С широких полей шляпы её сыпались капли на колени, на платье, и Есенин прикрыл её парусиновым пологом, а когда вдруг зажигалась молния, он видел её побледневшее лицо, насмешливо сверкающие глаза и белые в улыбке зубы.
Когда выбрались наконец на берег и лошади разом взяли тарантас и вымахнули на взгорье, Есенин сказал:
— Лидия Ивановна, я прошу отправить Ивана Трофимовича назад в село. Я хорошо знаю характер моей матери, она наверняка сейчас беспокоится, думает, что с нами что-нибудь стряслось... Недоброе...
— Я согласна, — сказала Кашина. — Возвращайтесь, Иван... Скажите, что переправа прошла благополучно.
Сердитый, мокрый, Иван проворчал было:
— Как поедете одни? Собьётесь с дороги. В болоте завязнете...
— Я тут каждую тропинку знаю, — заверил Есенин. — А то так в лесу остановимся и переждём до утра — нам торопиться некуда...
Когда Есенин на другой день к вечеру вернулся домой, он вроде бы не узнал мать, она как будто опала вся, как будто постарела, странная осенняя желтизна прильнула к её щекам — так изменила её прошедшая грозовая ночь.
Она не обмолвилась ни словом, пропуская его мимо — в амбар. Лишь в глазах её стоял плач без слёз.

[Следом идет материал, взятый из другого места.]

/-- The effect of an instruction of a bundle. A short pair is expanded before (R190); an event is no instruction of a bundle. -/
def actOf (i : Instr) (s : State) : Act :=
  match i with
  | .add o => Sys2Proof.Machine.actAdd o s
  | .sub o => Sys2Proof.Machine.actSub o s
  | .mul o => Sys2Proof.Machine.actMul o s
  | .mulhI o => Sys2Proof.Machine.actMulhI o s
  | .mulhN o => Sys2Proof.Machine.actMulhN o s
  | .and o => Sys2Proof.Machine.actAnd o s
  | .or o => Sys2Proof.Machine.actOr o s
  | .xor o => Sys2Proof.Machine.actXor o s
  | .andn o => Sys2Proof.Machine.actAndn o s
  | .shl o => Sys2Proof.Machine.actShl o s
  | .shr o => Sys2Proof.Machine.actShr o s
  | .sra o => Sys2Proof.Machine.actSra o s
  | .minI o => Sys2Proof.Machine.actMinI o s
  | .maxI o => Sys2Proof.Machine.actMaxI o s
  | .minN o => Sys2Proof.Machine.actMinN o s
  | .maxN o => Sys2Proof.Machine.actMaxN o s
  | .cmp cond p a b nw g => Sys2Proof.Machine.actCmp cond p a b nw g s
  | .sel o k => Sys2Proof.Machine.actSel o k s
  | .clz o => Sys2Proof.Machine.actClz o s
  | .ctz o => Sys2Proof.Machine.actCtz o s
  | .popc o => Sys2Proof.Machine.actPopc o s
  | .bfx o => Sys2Proof.Machine.actBfx o s
  | .bfi o e => Sys2Proof.Machine.actBfi o e s
  | .mov o => Sys2Proof.Machine.actMov o s
  | .divI o => Sys2Proof.Machine.actDivI o s
  | .divN o => Sys2Proof.Machine.actDivN o s
  | .remI o => Sys2Proof.Machine.actRemI o s
  | .remN o => Sys2Proof.Machine.actRemN o s
  | .addi o => Sys2Proof.Machine.actAddi o s
  | .andi o => Sys2Proof.Machine.actAndi o s
  | .ori o => Sys2Proof.Machine.actOri o s
  | .xori o => Sys2Proof.Machine.actXori o s
  | .shli d a n => Sys2Proof.Machine.actShli d a n s
  | .shri d a n => Sys2Proof.Machine.actShri d a n s
  | .srai d a n => Sys2Proof.Machine.actSrai d a n s
  | .cmpi cond p a imm => Sys2Proof.Machine.actCmpi cond p a imm s
  | .movi d imm => Sys2Proof.Machine.actMovi d imm s
  | .movhi o => Sys2Proof.Machine.actMovhi o s
  | .vaddr d a g => Sys2Proof.Machine.actVaddr d a g s
  | .nop => Sys2Proof.Machine.actNop s
  | .br d => Sys2Proof.Machine.actBr d s
  | .brc p neg d => Sys2Proof.Machine.actBrc p neg d s
  | .brz a d => Sys2Proof.Machine.actBrz a d s
  | .brnz a d => Sys2Proof.Machine.actBrnz a d s
  | .call l d => Sys2Proof.Machine.actCall l d s
  | .ret a => Sys2Proof.Machine.actRet a s
  | .jmpr a n => Sys2Proof.Machine.actJmpr a n s
  | .loop a pre stages len => Sys2Proof.Machine.actLoop a pre stages len s
  | .lbreak p => Sys2Proof.Machine.actLbreak p s
  | .spawn a named core entry => Sys2Proof.Machine.actSpawn a named core entry s
  | .done => Sys2Proof.Machine.actDone s
  | .ld o => Sys2Proof.Machine.actLd o s
  | .st o => Sys2Proof.Machine.actSt o s
  | .ldv o => Sys2Proof.Machine.actLdv o s
  | .stv o => Sys2Proof.Machine.actStv o s
  | .xlat ro d h x imm => Sys2Proof.Machine.actXlat ro d h x imm s
  | .hchk sel d h => Sys2Proof.Machine.actHchk sel d h s
  | .hdrop h => Sys2Proof.Machine.actHdrop h s
  | .hmov hd hs => Sys2Proof.Machine.actHmov hd hs s
  | .pf sz hint h x imm => Sys2Proof.Machine.actPf sz hint h x imm s
  | .phase n => Sys2Proof.Machine.actPhase n s
  | .amo op w32 ord sc d m => Sys2Proof.Machine.actAmo op w32 ord sc d m s
  | .cas w32 ord sc d m e => Sys2Proof.Machine.actCas w32 ord sc d m e s
  | .famo op ty sc m d => Sys2Proof.Machine.actFamo op ty sc m d s
  | .fence mode sc => Sys2Proof.Machine.actFence mode sc s
  | .stake m d => Sys2Proof.Machine.actStake m d s
  | .settle m d => Sys2Proof.Machine.actSettle m d s
  | .ctag d m => Sys2Proof.Machine.actCtag d m s
  | .unstake m => Sys2Proof.Machine.actUnstake m s
  | .crewJoin n => Sys2Proof.Machine.actCrewJoin n s
  | .crewLeave n => Sys2Proof.Machine.actCrewLeave n s
  | .crewSync n close => Sys2Proof.Machine.actCrewSync n close s
  | .cbArm n a => Sys2Proof.Machine.actCbArm n a s
  | .cbWait n sc => Sys2Proof.Machine.actCbWait n sc s
  | .cbAdd n a => Sys2Proof.Machine.actCbAdd n a s
  | .cbRead d n => Sys2Proof.Machine.actCbRead d n s
  | .stepCommit a => Sys2Proof.Machine.actStepCommit a s
  | .atmClose wait sc => Sys2Proof.Machine.actAtmClose wait sc s
  | .vadd o => Sys2Proof.Machine.actVadd o s
  | .vsub o => Sys2Proof.Machine.actVsub o s
  | .vmul o => Sys2Proof.Machine.actVmul o s
  | .vfma o => Sys2Proof.Machine.actVfma o s
  | .vfms o => Sys2Proof.Machine.actVfms o s
  | .vfnma o => Sys2Proof.Machine.actVfnma o s
  | .vmin o => Sys2Proof.Machine.actVmin o s
  | .vmax o => Sys2Proof.Machine.actVmax o s
  | .vabs o => Sys2Proof.Machine.actVabs o s
  | .vneg o => Sys2Proof.Machine.actVneg o s
  | .vcmp cond t k a b m nw => Sys2Proof.Machine.actVcmp cond t k a b m nw s
  | .vsel o => Sys2Proof.Machine.actVsel o s
  | .vscale o => Sys2Proof.Machine.actVscale o s
  | .vround o => Sys2Proof.Machine.actVround o s
  | .vclass o => Sys2Proof.Machine.actVclass o s
  | .viadd o => Sys2Proof.Machine.actViadd o s
  | .visub o => Sys2Proof.Machine.actVisub o s
  | .vimul o => Sys2Proof.Machine.actVimul o s
  | .vimulh o => Sys2Proof.Machine.actVimulh o s
  | .vand o => Sys2Proof.Machine.actVand o s
  | .vor o => Sys2Proof.Machine.actVor o s
  | .vxor o => Sys2Proof.Machine.actVxor o s
  | .vshl o => Sys2Proof.Machine.actVshl o s
  | .vshr o => Sys2Proof.Machine.actVshr o s
  | .vsra o => Sys2Proof.Machine.actVsra o s
  | .vimin o => Sys2Proof.Machine.actVimin o s
  | .vimax o => Sys2Proof.Machine.actVimax o s
  | .vicmp cond t k a b m nw => Sys2Proof.Machine.actVicmp cond t k a b m nw s
  | .vcvt o ts p => Sys2Proof.Machine.actVcvt o ts p s
  | .vbcast t d a m nw => Sys2Proof.Machine.actVbcast t d a m nw s
  | .vperm o => Sys2Proof.Machine.actVperm o s
  | .vlrot t d a b m nw => Sys2Proof.Machine.actVlrot t d a b m nw s
  | .vext t d a b nw => Sys2Proof.Machine.actVext t d a b nw s
  | .vins t d a b nw => Sys2Proof.Machine.actVins t d a b nw s
  | .vmask op d nw => Sys2Proof.Machine.actVmask op d nw s
  | .vmcnt t d a nw => Sys2Proof.Machine.actVmcnt t d a nw s
  | .vpop d q nw => Sys2Proof.Machine.actVpop d q nw s
  | .vwin a => Sys2Proof.Machine.actVwin a s
  | .vmov o => Sys2Proof.Machine.actVmov o s
  | .vrcpA o => Sys2Proof.Machine.actVrcpA o s
  | .vrsqA o => Sys2Proof.Machine.actVrsqA o s
  | .vexp2A o => Sys2Proof.Machine.actVexp2A o s
  | .vlog2A o => Sys2Proof.Machine.actVlog2A o s
  | .vdiv o => Sys2Proof.Machine.actVdiv o s
  | .vsqrt o => Sys2Proof.Machine.actVsqrt o s
  | .vidiv o => Sys2Proof.Machine.actVidiv o s
  | .virem o => Sys2Proof.Machine.actVirem o s
  | .vredsum o => Sys2Proof.Machine.actVredsum o s
  | .vredmax o => Sys2Proof.Machine.actVredmax o s
  | .vredmin o => Sys2Proof.Machine.actVredmin o s
  | .vdot o => Sys2Proof.Machine.actVdot o s
  | .mshape fmt a b c => Sys2Proof.Machine.actMshape fmt a b c s
  | .mcfg level drain o => Sys2Proof.Machine.actMcfg level drain o s
  | .mopnd isB a b h => Sys2Proof.Machine.actMopnd isB a b h s
  | .mrot o => Sys2Proof.Machine.actMrot o s
  | .mprof p => Sys2Proof.Machine.actMprof p s
  | .mdrain a b c => Sys2Proof.Machine.actMdrain a b c s
  | .mgo => Sys2Proof.Machine.actMgo s
  | .mwait => Sys2Proof.Machine.actMwait s
  | .mstat a => Sys2Proof.Machine.actMstat a s
  | .mzero b c => Sys2Proof.Machine.actMzero b c s
  | .rqbind q b bind => Sys2Proof.Machine.actRqbind q b bind s
  | .cpy o => Sys2Proof.Machine.actCpy o s
  | .cpym o => Sys2Proof.Machine.actCpym o s
  | .cpyc o => Sys2Proof.Machine.actCpyc o s
  | .cpyr a b q hd => Sys2Proof.Machine.actCpyr a b q hd s
  | .cwait a b => Sys2Proof.Machine.actCwait a b s
  | .cstat a b => Sys2Proof.Machine.actCstat a b s
  | .qnt o md esc => Sys2Proof.Machine.actQnt o md esc s
  | .qscl a b hs fmt => Sys2Proof.Machine.actQscl a b hs fmt s
  | .dqnt o md => Sys2Proof.Machine.actDqnt o md s
  | .sld a b c esz signed => Sys2Proof.Machine.actSld a b c esz signed s
  | .sst a b c esz signed => Sys2Proof.Machine.actSst a b c esz signed s
  | .sadd o sat => Sys2Proof.Machine.actSadd o sat s
  | .ssub o sat => Sys2Proof.Machine.actSsub o sat s
  | .smul o => Sys2Proof.Machine.actSmul o s
  | .scmp cond o => Sys2Proof.Machine.actScmp cond o s
  | .ssel a b c => Sys2Proof.Machine.actSsel a b c s
  | .slog op o => Sys2Proof.Machine.actSlog op o s
  | .scp a b pred => Sys2Proof.Machine.actScp a b pred s
  | .spred a inv => Sys2Proof.Machine.actSpred a inv s
  | .spop a b => Sys2Proof.Machine.actSpop a b s
  | .srow op o => Sys2Proof.Machine.actSrow op o s
  | .swait b => Sys2Proof.Machine.actSwait b s
  | .rpost a b c hs hd => Sys2Proof.Machine.actRpost a b c hs hd s
  | .rarm a b => Sys2Proof.Machine.actRarm a b s
  | .rcancel a b => Sys2Proof.Machine.actRcancel a b s
  | .rstat a b => Sys2Proof.Machine.actRstat a b s
  | .stend a b h => Sys2Proof.Machine.actStend a b h s
  | .sfold a b h => Sys2Proof.Machine.actSfold a b h s
  | .sflush a b h => Sys2Proof.Machine.actSflush a b h s
  | .mfsr d n => Sys2Proof.Machine.actMfsr d n s
  | .mtsr n a => Sys2Proof.Machine.actMtsr n a s
  | .trap n => Sys2Proof.Machine.actTrap n s
  | .resume keep => Sys2Proof.Machine.actResume keep s
  | .abort a => Sys2Proof.Machine.actAbort a s
  | .time d => Sys2Proof.Machine.actTime d s
  | .timeUnc d => Sys2Proof.Machine.actTimeUnc d s
  | .timeUntil a => Sys2Proof.Machine.actTimeUntil a s
  | .cwtld d a first => Sys2Proof.Machine.actCwtld d a first s
  | .cw .. | .divideComplete .. | .phaseComplete .. | .vectorDivideComplete .. | .matrixJobStart .. | .matrixStep .. |
    .atbankChunkReturn .. | .copyStart .. | .copyChunk .. | .copyChunkAck .. | .seamMacroExecute .. | .relayTimeFire .. |
    .relayDelivery .. | .flushCommand .. | .stackCommandRelease .. | .tendBlock .. | .foldContribution .. |
    .foldStagingTake .. | .asyncEventTake .. | .stallPark .. | .yieldLimit .. | .coreParityError .. | .taskAdmission .. |
    .taskSwitch .. | .balancingExchange .. | .shiftBoundary .. | .groupSwapOut .. | .groupSwapIn .. | .crewDeadlock .. |
    .epochDeadlock .. | .claimSelfDetect .. | .storePerform .. | .loadServe .. | .atomicPerform .. | .famoHold .. |
    .famoAccept .. | .epochApply .. | .claimFirstTouch .. | .claimWaiterAdd .. | .claimTimeout .. | .walkComplete .. |
    .pageFaultResolve .. | .handleRevoke .. | .migrateFrame .. | .migrationCopy .. | .recordTake | .launchStart .. |
    .launchCompletion .. | .qtailWrite .. | .qstatClear .. | .cheadWrite .. | .peeridWrite .. | .stagingConfigWrite .. |
    .claimAreaWrite .. | .registerWrite .. | .bar2Read .. | .bar2Write .. | .certify .. | .unstamp .. | .unstampComplete .. |
    .retire .. | .mbUnstake .. | .attest .. | .getcert .. | .fwupdate .. | .coldReset | .warmReset | .firmwareBoot .. |
    .timeSyncMessage .. | .flitCrcError .. | .linkRetrain .. | .linkRetrainComplete .. | .ready .. | .arm .. |
    .gangReserveComplete .. | .ack .. | .gangGuardExpiry .. | .commit .. | .cancel .. | .gangStart .. | .gangLateExpiry .. |
    .started .. | .confirm .. | .gangAbort .. | .freeze .. | .freezeReply .. | .token .. | .patrolScrub .. | .hbmRefresh .. |
    .dieContainment .. | .watchdogFailure .. | .thermalSample .. | .coolantFlowLost | .timeUntilReached .. |
    .assayScanComplete .. | .hostLinkLoss | .queueConfigWrite .. | .pageOut .. => .ok s
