-- ==== Sys2Proof/Machine/ErrorLog.lean ====
section
/-! DEFINITION. The error log: counters, entries and the interrupt (R427 to R429), and MSI-X vectors (R379). -/

set_option Elab.async false

namespace Sys2Proof.Machine

/-- An MSI-X vector is signalled (R379). -/
def State.signal (s : State) (v : Nat) : State := { s with host := { s.host with msix := v :: s.host.msix } }

/-- An event of R429 as its entry tells it. -/
structure LogEvent where
  code : Nat
  die : Nat
  sev : Nat
  unit : Nat
  launch : Nat := 0xFFFF
  addr : Nat := 0
  info : Nat := 0
  info2 : Nat := 0
  deriving DecidableEq, Repr

/-- The event is counted: counter n of the die, n the code less one (R429). -/
def State.countEvent (s : State) (code d : Nat) : State :=
  let k := 64 * d + (code - 1)
  { s with log := { s.log with counters := smPut s.log.counters k (min (2 ^ 64 - 1) (smGet 0 s.log.counters k + 1)) } }

/-- The 64 bytes of an entry (R428). -/
def LogEvent.word (e : LogEvent) (time seq : Nat) : BitVec 512 :=
  BitVec.ofNat 512 (time % 2 ^ 64 * 2 ^ 448 + e.addr % 2 ^ 64 * 2 ^ 384 + e.info % 2 ^ 64 * 2 ^ 320 + e.info2 % 2 ^ 64 * 2 ^ 256
    + seq % 2 ^ 32 * 2 ^ 224 + e.launch % 2 ^ 16 * 2 ^ 208 + e.unit % 2 ^ 8 * 2 ^ 200 + e.die % 8 * 2 ^ 197 + e.sev % 4 * 2 ^ 195
    + e.code % 2 ^ 8 * 2 ^ 184)

/-- Entries of the ring (R427). -/
def ringSize : Nat := 8192

/-- Entries that the host has not read (R427). -/
def ErrLog.unread (l : ErrLog) : Nat := (l.tail + 2 ^ 32 - l.head) % 2 ^ 32

/-- 64 bytes join the ring, or are dropped where it is full; vector 9 signals an entry in an empty ring (R427). -/
def State.ringEntry (s : State) (w : BitVec 512) : State :=
  if s.log.unread = ringSize then { s with log := { s.log with lost := (s.log.lost + 1) % 2 ^ 32 } }
  else
    let wasEmpty := decide (s.log.unread = 0)
    let s := { s with log := { s.log with ring := smPut s.log.ring (s.log.tail % ringSize) w, tail := (s.log.tail + 1) % 2 ^ 32 } }
    if wasEmpty && s.log.irq then s.signal 9 else s

/-- An entry is written or dropped (R427); one of severity 3 is kept in flash until the next boot copies it (R432). -/
def State.writeEntry (s : State) (e : LogEvent) : State :=
  let w := e.word (s.time e.die) (s.die e.die).seqNo
  let s := s.modDie e.die fun x => { x with seqNo := x.seqNo + 1 }
  let s := if e.sev = 3 then { s with log := { s.log with flash := (w :: s.log.flash).take 64, fresh := min 64 (s.log.fresh + 1) } } else s
  s.ringEntry w

/-- The event is counted, and its entry is written or dropped (R427). -/
def State.logEvent (s : State) (e : LogEvent) : State := (s.countEvent e.code e.die).writeEntry e

/-- An ignored write of a register or mailbox, with its BAR0 offset (R8, code 0x0A). -/
def State.ignoredWrite (s : State) (d off : Nat) : State :=
  s.logEvent { code := 0x0A, die := d, sev := 0, unit := 32, info := off }

end Sys2Proof.Machine
end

Есенин сел к столу и положил перед собой руки. Он был бледен, чувствовал сильное утомление. Ему было жаль мать, жаль, как никогда, — он ощущал её сердечную боль... Как часто случалось, сама собой сложилась фраза: «Эх ты, ночь! Что ты, ночь, наковеркала?..» — и улыбнулся иронически — любил обжигающие новизной слова, образы...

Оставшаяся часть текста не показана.